**Exercise goal**
Each line below from the one containing "List (List Char" through the one containing "by clause. -/" should be output exactly as it stands, and no other line should appear.

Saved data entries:
- Opening Delimiter -

-- ==== Sys2Proof/Machine/Params.lean ====
section
/-! DEFINITION. The numbers and characters the spec fixes as constants, and the values the model gives
to the parameters the spec leaves to the implementation. -/

namespace Sys2Proof.Machine

/-- `MIN_LEN`, the least token length (00_scope.md R7). -/
def minTokenLen : Nat := 3

/-- `N_OPCODES` (00_scope.md R7). -/
def opcodeCount : Nat := 8

/-- The ASCII whitespace that separates tokens: tab, line feed, form feed, carriage return and space,
and no other character (30_encoding.md R63; the set is the spec's decision D13, log 15). -/
def asciiWhitespace : List Char :=
  [Char.ofNat 0x09, Char.ofNat 0x0A, Char.ofNat 0x0C, Char.ofNat 0x0D, Char.ofNat 0x20]

/-- Is the character one of the five that separate tokens (30_encoding.md R63)? -/
def isAsciiSpace (c : Char) : Bool := asciiWhitespace.contains c

/-- The default the spec takes for MARKER and TERMINATOR, U+0070 and U+0073 (00_scope.md R6).
DEDUCED, unsafe: the spec infers it from the repository's name (D1, log 2). -/
def defaultTokens : TokenParams := { marker := 'p', terminator := 's' }

/-- The Unicode replacement character U+FFFD (43_io.md R110). -/
def replacementChar : CharCode := 0xFFFD#21

/-- The tape length of `State.reset`. DESIGN CHOICE, unsafe: TAPE_LEN is a parameter, any number from 1
up, and the spec names no value (00_scope.md R5, log 1). -/
def resetTapeLen : Nat := 256

end Sys2Proof.Machine
end

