-- ==== Sys2Proof/Machine/Cycle.lean ====
section
/-! DEFINITION. One step of the engine as a transition of the state (40_step_cycle.md R72, R77), and the
result code it returns to the host (R71, 60_exceptions.md R140). -/

namespace Sys2Proof.Machine

/-- The step (40_step_cycle.md R72): (1) a latched fault is returned again and nothing changes; (2) at or
past the end, `ProgramAlreadyDone` and nothing changes; (3) fetch, (4) dispatch. The advance and the
narration of (6) stand in each instruction's meaning. No engine exists over a tape of length 0
(70_reset_and_hazards.md R172). -/
def State.cycle (s : State) : Host.Outcome State Fault Refusal :=
  if s.tapeLen = 0 then .refused .zeroLengthTape
  else if s.status ≠ .running then .next s
  else
    match s.fetch with
    | none => .next s
    | some i => exec i s

/-- The result a step returns, read from the states before and after it (60_exceptions.md R140): the fault
when one is latched (R144, R146, R147), else `ProgramAlreadyDone` when the machine was done (R141), else
`Ok`. -/
def StepResult.between (before after : State) : StepResult :=
  match after.status.fault? with
  | some r => r
  | none => if before.isDone then .programAlreadyDone else .ok

/-- The `step()` transaction (60_exceptions.md R154): the next state and the result. -/
def stepTransaction (s : State) : Host.Outcome (State × StepResult) Fault Refusal :=
  match s.cycle with
  | .next t => .next (t, StepResult.between s t)
  | .fault r => .fault r
  | .refused r => .refused r

end Sys2Proof.Machine
end

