-- ==== Sys2Proof/Tests/Slice0.lean ====
section
/-! SUPPORT. The model's own tests. Expected results are taken from spec/95_test_vectors.md (V-… and P…) and
from the tables and examples of the rules, never from the model; then, for every statement of
Obligations.lean that has hypotheses, a concrete state and operands that meet them. -/

namespace Sys2Proof.Tests

open Sys2Proof Sys2Proof.Machine

/-! ## Helpers -/

/-- A small state: a program, a counter, a tape length, a pointer and the cells that are not 0. -/
def at_ (ops : List Instr) (pc tapeLen dp : Nat) (tape : List Host.Cell) : State :=
  { State.fresh tapeLen (ops.map encode) with pc := pc, dp := dp, tape := tape }

/-- The next state of an outcome. -/
def nextOf {α : Type} : Host.Outcome α Fault Refusal → Option α
  | .next t => some t
  | .fault _ => none
  | .refused _ => none

/-- One thing read from the state a step leaves, with the result it returns. -/
def after {α : Type} (s : State) (f : State → α) : Option (α × StepResult) :=
  (nextOf (stepTransaction s)).map fun p => (f p.1, p.2)

/-- What `after` reads is what some transaction answers. -/
theorem transaction_of_after {α : Type} {s : State} {f : State → α} {v : α} {r : StepResult}
    (h : after s f = some (v, r)) : ∃ t, stepTransaction s = .next (t, r) ∧ f t = v := by
  unfold after nextOf at h
  split at h
  · next p hp => cases h; exact ⟨p.1, hp, rfl⟩
  · cases h
  · cases h

/-- An outcome that is a next state. -/
theorem next_of_isSome {α : Type} {o : Host.Outcome α Fault Refusal} (h : (nextOf o).isSome = true) :
    ∃ t, o = .next t := by
  unfold nextOf at h
  split at h
  · exact ⟨_, rfl⟩
  · cases h
  · cases h

/-- A condition on every entry of a list, checked entry by entry. -/
theorem forall_of_all {α : Type} {p : α → Prop} [DecidablePred p] {l : List α}
    (h : l.all (fun c => decide (p c)) = true) : ∀ c ∈ l, p c := by simpa using h

/-- Words and gaps, checked character by character. -/
theorem words_of_all {body : List (List Char × List Char)}
    (h : body.all (fun p => !p.1.isEmpty && p.1.all (fun c => !isAsciiSpace c) &&
      (!p.2.isEmpty && p.2.all isAsciiSpace)) = true) :
    ∀ p ∈ body, Claims.IsWord p.1 ∧ Claims.IsGap p.2 := by
  simpa [Claims.IsWord, Claims.IsGap, and_assoc] using h

/-- The invariant, checked clause by clause. -/
theorem inv_of_checks {s : State}
    (h : (decide (1 ≤ s.tapeLen) && decide (s.dp < s.tapeLen) && Memory.wf s.tape &&
      s.tape.all (fun c => decide (c.1 < s.tapeLen)) && decide (s.status = .running) &&
      decide (s.pc ≤ s.instrCount) && decide (s.inpos ≤ s.input.length) &&
      s.output.all (fun c => decide (c.toNat ≤ 127 ∨ c = replacementChar)) &&
      s.narration.all narrated) = true) : s.Inv := by
  simp only [Bool.and_eq_true, decide_eq_true_eq, List.all_eq_true] at h
  obtain ⟨⟨⟨⟨⟨⟨⟨⟨h1, h2⟩, h3⟩, h4⟩, h5⟩, h6⟩, h7⟩, h8⟩, h9⟩ := h
  exact ⟨h1, h2, h3, h4, fun _ => h6, h7, h8, h9, fun he => by rw [h5] at he; cases he⟩

/-- Decoding with the default characters. -/
def decodes (token : String) : Option Instr := (decodeToken defaultTokens token.toList).toOption

/-! ## Well-formedness: one ill-formed term for each check -/

theorem test_wf_every_instruction :
    [Instr.moveRight, .moveLeft, .increment, .decrement, .jumpForward, .jumpBack, .output, .input].all
      Instr.wellFormed = true := by decide

theorem test_wf_default_tokens : defaultTokens.wellFormed = true := by decide

theorem test_wf_refuses_equal_characters : TokenParams.wellFormed ⟨'p', 'p'⟩ = false := by decide

theorem test_wf_refuses_space_marker : TokenParams.wellFormed ⟨' ', 's'⟩ = false := by decide

theorem test_wf_refuses_tab_terminator : TokenParams.wellFormed ⟨'p', '\t'⟩ = false := by decide

theorem test_wf_tape_length : tapeLenOk 0 = false ∧ tapeLenOk 1 = true := by decide

/-! ## Decoding (30_encoding.md section 1; V-D1 to V-D21) -/

/-- The column "binary" of the opcode table. -/
theorem test_decode_words :
    [0b000#3, 0b001#3, 0b010#3, 0b011#3, 0b100#3, 0b101#3, 0b110#3, 0b111#3].map decodeWord =
      [.moveRight, .moveLeft, .increment, .decrement, .jumpForward, .jumpBack, .output, .input] := by decide

/-- V-D1 to V-D8. -/
theorem test_decode_tokens :
    ["psp", "psps", "pspsp", "pspsps", "pspspsp", "pspspsps", "pspspspsp", "pspspspsps"].map decodes =
      [some .moveRight, some .moveLeft, some .increment, some .decrement, some .jumpForward,
       some .jumpBack, some .output, some .input] := by decide

/-- V-D9 to V-D13: too short and too long. -/
theorem test_decode_refuses_lengths :
    ["", "p", "ps", "pspspspspsp", "pspspspspsps"].map decodes = [none, none, none, none, none] := by decide

/-- V-D14 to V-D21: broken alternation, a third character, case, two tokens run together. -/
theorem test_decode_refuses_alternation :
    (["sps", "spsp", "ppp", "pss", "pspps", "pspx", "PSP", "psP", "pSp", "psppsp"].map decodes).all
      Option.isNone = true := by decide

/-- V-L1: junk, a tab, line feeds. -/
theorem test_load_with_junk :
    load defaultTokens
      "hello psp world pspsp ps pspspspspsp\tpsps\n\n  Increment pspspsps".toList =
      [0b000#3, 0b010#3, 0b001#3, 0b101#3] := by decide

- Closing Delimiter -

**Result of the exercise**
theorem words_of_all {body : List (List Char × List Char)}
    (h : body.all (fun p => !p.1.isEmpty && p.1.all (fun c => !isAsciiSpace c) &&
      (!p.2.isEmpty && p.2.all isAsciiSpace)) = true) :
    ∀ p ∈ body, Claims.IsWord p.1 ∧ Claims.IsGap p.2 := by
  simpa [Claims.IsWord, Claims.IsGap, and_assoc] using h

/-- The invariant, checked clause by clause. -/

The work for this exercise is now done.